Collected data entries:

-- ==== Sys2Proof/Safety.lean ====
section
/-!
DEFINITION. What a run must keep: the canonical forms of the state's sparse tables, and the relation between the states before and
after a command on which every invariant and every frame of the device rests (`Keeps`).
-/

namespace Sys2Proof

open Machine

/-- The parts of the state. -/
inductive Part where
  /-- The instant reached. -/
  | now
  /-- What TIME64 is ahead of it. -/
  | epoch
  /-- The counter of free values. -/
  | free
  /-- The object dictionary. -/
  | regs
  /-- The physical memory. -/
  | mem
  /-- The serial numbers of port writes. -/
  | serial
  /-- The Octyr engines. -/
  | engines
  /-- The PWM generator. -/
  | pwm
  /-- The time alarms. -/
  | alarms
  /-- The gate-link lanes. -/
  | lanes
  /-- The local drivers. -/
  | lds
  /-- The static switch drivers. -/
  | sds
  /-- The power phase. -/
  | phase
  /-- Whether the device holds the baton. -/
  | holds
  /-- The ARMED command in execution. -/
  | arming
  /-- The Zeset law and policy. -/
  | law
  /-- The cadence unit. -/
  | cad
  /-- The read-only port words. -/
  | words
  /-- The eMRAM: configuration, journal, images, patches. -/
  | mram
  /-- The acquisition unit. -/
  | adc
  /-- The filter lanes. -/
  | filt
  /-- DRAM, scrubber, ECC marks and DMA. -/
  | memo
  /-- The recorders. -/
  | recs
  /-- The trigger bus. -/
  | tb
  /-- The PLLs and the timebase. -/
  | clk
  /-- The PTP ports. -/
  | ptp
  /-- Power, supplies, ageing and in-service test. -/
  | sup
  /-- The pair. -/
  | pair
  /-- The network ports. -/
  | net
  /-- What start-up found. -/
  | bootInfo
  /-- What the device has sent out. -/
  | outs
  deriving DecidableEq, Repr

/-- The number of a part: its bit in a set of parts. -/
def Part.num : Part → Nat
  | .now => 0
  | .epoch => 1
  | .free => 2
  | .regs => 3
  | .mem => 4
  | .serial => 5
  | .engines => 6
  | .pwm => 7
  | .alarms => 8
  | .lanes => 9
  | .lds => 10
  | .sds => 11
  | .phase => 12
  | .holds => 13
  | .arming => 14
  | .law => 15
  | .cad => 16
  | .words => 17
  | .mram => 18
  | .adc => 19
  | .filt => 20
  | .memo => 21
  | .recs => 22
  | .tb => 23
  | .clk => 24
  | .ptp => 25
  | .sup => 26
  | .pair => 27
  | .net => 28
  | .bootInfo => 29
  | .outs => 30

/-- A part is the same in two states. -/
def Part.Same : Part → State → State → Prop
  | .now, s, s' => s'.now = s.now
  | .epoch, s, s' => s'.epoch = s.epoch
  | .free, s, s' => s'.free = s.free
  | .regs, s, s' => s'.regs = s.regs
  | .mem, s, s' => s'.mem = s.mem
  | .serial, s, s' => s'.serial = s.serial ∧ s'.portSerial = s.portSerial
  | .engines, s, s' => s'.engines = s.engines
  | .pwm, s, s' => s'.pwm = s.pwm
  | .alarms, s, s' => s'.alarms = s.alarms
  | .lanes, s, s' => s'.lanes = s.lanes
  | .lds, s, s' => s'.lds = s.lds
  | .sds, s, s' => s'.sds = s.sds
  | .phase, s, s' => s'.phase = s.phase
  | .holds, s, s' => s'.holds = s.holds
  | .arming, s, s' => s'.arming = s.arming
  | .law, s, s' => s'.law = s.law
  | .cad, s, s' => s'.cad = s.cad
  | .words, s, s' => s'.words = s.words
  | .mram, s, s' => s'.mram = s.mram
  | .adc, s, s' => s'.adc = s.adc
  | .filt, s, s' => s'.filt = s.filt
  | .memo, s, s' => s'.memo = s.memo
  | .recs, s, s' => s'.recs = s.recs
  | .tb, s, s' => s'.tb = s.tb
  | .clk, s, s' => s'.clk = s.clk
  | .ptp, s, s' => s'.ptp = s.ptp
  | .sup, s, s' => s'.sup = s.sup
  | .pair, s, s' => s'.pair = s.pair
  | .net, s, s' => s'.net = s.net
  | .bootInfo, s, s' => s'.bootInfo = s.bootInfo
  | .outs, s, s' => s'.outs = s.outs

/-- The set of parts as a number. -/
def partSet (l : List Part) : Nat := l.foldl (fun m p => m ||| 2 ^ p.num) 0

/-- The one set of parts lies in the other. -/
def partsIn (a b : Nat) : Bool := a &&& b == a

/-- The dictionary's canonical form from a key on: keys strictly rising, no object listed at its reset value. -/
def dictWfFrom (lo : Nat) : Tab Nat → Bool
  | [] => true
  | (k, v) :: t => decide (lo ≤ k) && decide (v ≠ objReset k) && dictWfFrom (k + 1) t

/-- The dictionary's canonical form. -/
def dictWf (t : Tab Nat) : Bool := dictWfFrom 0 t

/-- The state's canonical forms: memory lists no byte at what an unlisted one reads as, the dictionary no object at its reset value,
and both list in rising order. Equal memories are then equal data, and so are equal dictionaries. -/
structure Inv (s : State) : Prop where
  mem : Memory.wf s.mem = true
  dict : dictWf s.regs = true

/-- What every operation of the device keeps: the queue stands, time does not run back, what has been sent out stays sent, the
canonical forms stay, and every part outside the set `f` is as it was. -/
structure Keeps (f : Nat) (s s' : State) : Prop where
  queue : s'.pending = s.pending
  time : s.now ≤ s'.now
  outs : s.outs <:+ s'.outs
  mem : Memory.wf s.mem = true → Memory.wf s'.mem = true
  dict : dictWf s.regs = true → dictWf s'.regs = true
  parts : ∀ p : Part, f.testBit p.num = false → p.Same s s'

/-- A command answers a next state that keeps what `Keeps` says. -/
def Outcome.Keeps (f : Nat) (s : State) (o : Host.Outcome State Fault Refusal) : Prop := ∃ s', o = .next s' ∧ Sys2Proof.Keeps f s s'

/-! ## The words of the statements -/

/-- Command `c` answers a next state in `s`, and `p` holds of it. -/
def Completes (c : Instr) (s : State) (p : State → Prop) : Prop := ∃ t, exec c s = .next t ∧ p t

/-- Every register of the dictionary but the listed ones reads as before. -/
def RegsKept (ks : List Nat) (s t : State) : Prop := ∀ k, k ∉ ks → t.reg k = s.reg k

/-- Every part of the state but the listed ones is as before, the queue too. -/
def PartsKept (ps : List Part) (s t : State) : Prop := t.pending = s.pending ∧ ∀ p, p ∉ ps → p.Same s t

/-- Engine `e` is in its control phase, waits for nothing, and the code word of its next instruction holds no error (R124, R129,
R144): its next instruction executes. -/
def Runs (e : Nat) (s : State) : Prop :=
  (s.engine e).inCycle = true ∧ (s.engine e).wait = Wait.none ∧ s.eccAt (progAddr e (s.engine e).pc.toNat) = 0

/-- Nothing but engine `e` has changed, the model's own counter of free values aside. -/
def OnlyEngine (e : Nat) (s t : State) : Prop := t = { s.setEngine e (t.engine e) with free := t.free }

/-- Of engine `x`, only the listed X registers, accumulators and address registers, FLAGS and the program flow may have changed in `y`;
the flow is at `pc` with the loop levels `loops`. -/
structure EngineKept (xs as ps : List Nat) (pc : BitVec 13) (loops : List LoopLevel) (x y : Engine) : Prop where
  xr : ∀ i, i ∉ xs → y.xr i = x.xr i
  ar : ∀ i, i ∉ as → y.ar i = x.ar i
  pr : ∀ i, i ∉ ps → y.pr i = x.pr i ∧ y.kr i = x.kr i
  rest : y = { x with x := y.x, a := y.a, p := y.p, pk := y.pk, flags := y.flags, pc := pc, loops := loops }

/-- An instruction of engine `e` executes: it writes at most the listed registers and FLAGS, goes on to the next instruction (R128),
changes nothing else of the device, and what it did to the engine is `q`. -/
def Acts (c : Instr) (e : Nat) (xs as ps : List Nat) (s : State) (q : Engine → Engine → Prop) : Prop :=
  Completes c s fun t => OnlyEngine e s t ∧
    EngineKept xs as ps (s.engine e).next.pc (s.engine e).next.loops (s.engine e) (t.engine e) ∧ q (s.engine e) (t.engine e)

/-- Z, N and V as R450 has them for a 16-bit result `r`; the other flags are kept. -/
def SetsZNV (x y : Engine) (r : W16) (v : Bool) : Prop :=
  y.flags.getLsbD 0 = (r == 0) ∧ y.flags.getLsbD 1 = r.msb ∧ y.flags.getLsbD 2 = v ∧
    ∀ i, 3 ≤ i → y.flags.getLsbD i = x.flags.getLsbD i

...

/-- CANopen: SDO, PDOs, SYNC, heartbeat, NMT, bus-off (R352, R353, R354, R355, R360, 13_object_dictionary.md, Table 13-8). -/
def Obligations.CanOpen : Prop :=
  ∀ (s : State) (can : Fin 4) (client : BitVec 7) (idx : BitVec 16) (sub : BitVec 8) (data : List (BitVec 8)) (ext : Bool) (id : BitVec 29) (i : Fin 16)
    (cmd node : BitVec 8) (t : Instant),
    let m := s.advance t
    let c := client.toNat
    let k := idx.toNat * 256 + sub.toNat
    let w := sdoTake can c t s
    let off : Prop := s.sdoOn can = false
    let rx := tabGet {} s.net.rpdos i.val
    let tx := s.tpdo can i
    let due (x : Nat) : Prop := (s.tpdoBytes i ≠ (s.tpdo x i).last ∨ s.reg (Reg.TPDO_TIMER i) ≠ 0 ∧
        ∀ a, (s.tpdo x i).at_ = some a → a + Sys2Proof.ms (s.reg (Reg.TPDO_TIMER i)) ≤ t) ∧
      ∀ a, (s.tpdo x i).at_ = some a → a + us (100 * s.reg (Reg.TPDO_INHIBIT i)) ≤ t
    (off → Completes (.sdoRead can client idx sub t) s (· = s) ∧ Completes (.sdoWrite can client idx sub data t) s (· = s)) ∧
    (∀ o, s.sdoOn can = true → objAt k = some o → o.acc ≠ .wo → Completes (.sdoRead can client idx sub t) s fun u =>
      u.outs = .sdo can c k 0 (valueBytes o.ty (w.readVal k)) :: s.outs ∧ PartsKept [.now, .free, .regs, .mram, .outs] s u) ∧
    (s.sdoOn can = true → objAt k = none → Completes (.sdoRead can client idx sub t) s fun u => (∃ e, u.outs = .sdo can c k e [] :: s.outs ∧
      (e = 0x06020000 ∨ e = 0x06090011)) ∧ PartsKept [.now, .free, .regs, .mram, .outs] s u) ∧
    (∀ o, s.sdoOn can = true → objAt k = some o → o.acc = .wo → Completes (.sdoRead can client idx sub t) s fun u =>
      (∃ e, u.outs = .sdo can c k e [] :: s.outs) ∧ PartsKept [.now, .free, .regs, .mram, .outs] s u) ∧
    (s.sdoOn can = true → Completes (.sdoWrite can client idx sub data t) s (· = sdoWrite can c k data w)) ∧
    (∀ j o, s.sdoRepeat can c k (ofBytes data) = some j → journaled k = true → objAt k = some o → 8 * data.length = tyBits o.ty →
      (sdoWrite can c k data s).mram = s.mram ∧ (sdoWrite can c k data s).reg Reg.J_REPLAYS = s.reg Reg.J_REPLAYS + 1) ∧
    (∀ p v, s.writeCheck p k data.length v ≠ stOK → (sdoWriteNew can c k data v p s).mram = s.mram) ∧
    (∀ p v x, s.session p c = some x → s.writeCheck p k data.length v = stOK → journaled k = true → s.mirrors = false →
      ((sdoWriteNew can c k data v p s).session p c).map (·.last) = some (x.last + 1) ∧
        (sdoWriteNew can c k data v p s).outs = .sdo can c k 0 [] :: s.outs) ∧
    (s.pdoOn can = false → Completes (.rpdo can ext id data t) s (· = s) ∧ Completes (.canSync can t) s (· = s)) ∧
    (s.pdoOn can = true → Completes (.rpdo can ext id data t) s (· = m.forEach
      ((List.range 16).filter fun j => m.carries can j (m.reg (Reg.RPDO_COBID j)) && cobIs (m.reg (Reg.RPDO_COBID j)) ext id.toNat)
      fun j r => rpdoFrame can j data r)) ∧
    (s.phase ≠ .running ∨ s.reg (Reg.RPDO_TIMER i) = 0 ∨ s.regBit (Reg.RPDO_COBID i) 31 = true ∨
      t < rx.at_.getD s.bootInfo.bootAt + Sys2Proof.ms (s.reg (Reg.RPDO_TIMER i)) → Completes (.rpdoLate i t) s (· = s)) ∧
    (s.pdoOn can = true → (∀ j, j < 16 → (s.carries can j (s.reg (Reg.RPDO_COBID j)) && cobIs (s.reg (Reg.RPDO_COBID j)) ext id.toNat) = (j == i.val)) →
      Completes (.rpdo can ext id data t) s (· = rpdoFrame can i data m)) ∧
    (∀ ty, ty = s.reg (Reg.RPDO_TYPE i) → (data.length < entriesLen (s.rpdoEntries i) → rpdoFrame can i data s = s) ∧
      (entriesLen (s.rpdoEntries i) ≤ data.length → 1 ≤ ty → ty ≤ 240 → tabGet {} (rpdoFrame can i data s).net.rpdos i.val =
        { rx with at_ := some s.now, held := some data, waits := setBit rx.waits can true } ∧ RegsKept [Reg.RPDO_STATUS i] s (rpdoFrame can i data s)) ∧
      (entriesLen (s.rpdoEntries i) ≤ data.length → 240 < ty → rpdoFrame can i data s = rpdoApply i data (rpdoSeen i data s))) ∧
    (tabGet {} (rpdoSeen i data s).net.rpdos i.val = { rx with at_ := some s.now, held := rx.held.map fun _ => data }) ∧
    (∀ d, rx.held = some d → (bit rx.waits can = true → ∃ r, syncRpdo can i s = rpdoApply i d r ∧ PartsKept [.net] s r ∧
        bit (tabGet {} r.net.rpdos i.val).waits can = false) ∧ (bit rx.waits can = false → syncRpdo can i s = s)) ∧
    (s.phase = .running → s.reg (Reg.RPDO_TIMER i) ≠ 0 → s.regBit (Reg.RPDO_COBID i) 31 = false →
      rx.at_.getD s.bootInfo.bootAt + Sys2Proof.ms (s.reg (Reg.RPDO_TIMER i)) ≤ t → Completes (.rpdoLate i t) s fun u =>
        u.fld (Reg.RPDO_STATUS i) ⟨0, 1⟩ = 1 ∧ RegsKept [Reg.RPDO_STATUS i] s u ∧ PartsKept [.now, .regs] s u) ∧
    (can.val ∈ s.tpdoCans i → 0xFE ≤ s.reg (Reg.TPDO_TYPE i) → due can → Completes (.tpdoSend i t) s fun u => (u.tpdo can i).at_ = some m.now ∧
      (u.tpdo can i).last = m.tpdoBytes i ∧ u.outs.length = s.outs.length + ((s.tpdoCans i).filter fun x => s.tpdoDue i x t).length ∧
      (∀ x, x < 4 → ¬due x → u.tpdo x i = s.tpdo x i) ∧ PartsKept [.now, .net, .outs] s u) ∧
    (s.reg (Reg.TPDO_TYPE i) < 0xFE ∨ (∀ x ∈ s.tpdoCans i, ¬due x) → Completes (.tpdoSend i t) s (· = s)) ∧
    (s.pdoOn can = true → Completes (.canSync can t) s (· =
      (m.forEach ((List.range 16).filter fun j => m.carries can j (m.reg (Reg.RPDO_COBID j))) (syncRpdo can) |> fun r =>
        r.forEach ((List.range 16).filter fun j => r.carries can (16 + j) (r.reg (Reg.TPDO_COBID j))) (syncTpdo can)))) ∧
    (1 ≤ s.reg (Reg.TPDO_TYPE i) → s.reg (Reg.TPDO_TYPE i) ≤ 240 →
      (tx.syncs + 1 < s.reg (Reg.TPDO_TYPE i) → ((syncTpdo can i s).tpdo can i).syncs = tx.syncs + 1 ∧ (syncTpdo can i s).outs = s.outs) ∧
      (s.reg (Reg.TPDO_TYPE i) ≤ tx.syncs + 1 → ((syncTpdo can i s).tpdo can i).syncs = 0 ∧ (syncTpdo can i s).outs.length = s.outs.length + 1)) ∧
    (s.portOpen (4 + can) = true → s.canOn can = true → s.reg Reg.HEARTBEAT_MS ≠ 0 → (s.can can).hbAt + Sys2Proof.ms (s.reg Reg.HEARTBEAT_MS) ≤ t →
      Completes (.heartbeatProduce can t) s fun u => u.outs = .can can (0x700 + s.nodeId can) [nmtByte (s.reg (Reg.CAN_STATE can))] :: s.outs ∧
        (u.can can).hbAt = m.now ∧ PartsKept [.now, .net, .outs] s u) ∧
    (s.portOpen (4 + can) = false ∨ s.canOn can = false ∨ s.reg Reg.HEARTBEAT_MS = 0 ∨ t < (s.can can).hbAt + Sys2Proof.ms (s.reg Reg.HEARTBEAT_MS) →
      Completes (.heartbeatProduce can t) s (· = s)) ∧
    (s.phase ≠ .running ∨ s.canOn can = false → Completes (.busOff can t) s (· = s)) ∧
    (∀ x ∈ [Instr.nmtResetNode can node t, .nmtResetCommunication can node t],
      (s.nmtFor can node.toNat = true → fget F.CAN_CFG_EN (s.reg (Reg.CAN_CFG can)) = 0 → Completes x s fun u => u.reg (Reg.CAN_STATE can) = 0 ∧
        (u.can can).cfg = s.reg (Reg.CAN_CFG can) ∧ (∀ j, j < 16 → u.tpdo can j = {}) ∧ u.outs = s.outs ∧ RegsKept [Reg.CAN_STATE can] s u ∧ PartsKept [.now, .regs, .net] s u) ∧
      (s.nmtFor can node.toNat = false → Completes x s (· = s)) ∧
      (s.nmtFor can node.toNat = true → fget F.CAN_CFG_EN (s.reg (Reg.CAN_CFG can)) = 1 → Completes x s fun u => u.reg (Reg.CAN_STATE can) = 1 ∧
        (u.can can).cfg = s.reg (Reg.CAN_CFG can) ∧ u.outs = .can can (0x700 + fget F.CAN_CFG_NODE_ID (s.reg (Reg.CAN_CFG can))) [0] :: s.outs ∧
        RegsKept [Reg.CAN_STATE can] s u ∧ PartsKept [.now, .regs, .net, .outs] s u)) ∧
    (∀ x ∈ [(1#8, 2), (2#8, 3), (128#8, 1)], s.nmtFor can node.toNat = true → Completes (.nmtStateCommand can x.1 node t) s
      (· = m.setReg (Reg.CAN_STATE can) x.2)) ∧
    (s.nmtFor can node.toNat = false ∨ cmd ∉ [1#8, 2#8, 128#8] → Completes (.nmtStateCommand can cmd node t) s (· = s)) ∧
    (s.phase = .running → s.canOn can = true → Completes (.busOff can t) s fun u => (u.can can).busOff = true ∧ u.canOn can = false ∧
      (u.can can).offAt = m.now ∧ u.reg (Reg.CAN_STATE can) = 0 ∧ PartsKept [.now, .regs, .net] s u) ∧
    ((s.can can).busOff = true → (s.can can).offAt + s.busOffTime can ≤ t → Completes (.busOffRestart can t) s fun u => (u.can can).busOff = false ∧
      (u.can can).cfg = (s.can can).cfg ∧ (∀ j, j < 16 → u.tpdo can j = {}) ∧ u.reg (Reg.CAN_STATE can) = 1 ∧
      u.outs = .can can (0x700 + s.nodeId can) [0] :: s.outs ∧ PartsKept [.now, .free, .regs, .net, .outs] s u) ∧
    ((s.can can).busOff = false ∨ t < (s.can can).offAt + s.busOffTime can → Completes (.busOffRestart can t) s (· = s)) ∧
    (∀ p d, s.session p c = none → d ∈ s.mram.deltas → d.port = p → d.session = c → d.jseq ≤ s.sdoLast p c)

Instructions to follow:
Return exactly, and only, the lines above starting at the line that contains "(s.sdoOn can = true → objAt" and ending at the line that contains "o.acc = .wo".

Solution to the exercise:
    (s.sdoOn can = true → objAt k = none → Completes (.sdoRead can client idx sub t) s fun u => (∃ e, u.outs = .sdo can c k e [] :: s.outs ∧
      (e = 0x06020000 ∨ e = 0x06090011)) ∧ PartsKept [.now, .free, .regs, .mram, .outs] s u) ∧
    (∀ o, s.sdoOn can = true → objAt k = some o → o.acc = .wo → Completes (.sdoRead can client idx sub t) s fun u =>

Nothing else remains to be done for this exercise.